[Task brief]:
What is the number of lines in the listing below that contain the string "hclosed"? Give that number only.

The data Start Marker

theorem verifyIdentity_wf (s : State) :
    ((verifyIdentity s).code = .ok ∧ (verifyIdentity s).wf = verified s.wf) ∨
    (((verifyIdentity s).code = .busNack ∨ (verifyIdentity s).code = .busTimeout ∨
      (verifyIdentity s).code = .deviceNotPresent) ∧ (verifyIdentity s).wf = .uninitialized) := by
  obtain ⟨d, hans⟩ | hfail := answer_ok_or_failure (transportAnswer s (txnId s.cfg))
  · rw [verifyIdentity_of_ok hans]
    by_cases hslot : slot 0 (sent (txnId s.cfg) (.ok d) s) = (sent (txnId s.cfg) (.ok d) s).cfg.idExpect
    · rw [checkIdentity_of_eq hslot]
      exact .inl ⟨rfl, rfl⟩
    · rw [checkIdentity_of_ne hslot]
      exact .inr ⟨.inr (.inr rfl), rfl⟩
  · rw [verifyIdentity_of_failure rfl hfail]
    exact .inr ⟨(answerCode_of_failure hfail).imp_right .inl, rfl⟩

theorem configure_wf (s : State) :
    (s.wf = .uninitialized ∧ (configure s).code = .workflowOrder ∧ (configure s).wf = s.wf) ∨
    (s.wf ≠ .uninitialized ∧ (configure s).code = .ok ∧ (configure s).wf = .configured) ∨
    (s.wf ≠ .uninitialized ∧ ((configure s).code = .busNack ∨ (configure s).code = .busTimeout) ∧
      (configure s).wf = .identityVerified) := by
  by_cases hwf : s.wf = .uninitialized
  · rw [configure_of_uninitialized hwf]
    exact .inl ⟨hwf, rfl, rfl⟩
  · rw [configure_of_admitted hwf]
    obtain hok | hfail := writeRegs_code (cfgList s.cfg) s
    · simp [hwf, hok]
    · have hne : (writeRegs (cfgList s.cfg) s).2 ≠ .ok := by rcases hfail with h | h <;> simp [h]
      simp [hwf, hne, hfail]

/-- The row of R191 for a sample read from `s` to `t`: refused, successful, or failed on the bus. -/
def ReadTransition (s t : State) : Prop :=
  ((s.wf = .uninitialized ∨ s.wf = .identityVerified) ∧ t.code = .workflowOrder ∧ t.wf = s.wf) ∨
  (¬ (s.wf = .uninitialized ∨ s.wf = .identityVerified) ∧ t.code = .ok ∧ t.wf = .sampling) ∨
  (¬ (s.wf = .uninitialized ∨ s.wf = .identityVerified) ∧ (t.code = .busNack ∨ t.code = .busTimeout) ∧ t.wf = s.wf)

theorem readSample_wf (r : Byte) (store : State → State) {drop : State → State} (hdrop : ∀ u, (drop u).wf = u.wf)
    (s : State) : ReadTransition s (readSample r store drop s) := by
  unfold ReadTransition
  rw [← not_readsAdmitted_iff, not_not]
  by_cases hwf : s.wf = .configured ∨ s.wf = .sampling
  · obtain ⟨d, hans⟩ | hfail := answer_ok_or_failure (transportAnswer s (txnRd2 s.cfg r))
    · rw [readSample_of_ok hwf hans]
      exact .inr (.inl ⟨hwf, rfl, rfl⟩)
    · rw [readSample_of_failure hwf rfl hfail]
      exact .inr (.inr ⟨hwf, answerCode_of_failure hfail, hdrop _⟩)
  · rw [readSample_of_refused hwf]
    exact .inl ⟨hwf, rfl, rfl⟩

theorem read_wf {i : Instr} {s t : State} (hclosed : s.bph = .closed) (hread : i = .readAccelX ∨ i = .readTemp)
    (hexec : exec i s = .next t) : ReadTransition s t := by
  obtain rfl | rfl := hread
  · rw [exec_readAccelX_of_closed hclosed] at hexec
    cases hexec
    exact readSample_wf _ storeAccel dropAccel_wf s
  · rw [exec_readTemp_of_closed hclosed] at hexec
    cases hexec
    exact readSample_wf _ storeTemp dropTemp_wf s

The data End Marker

[The completed task]:
3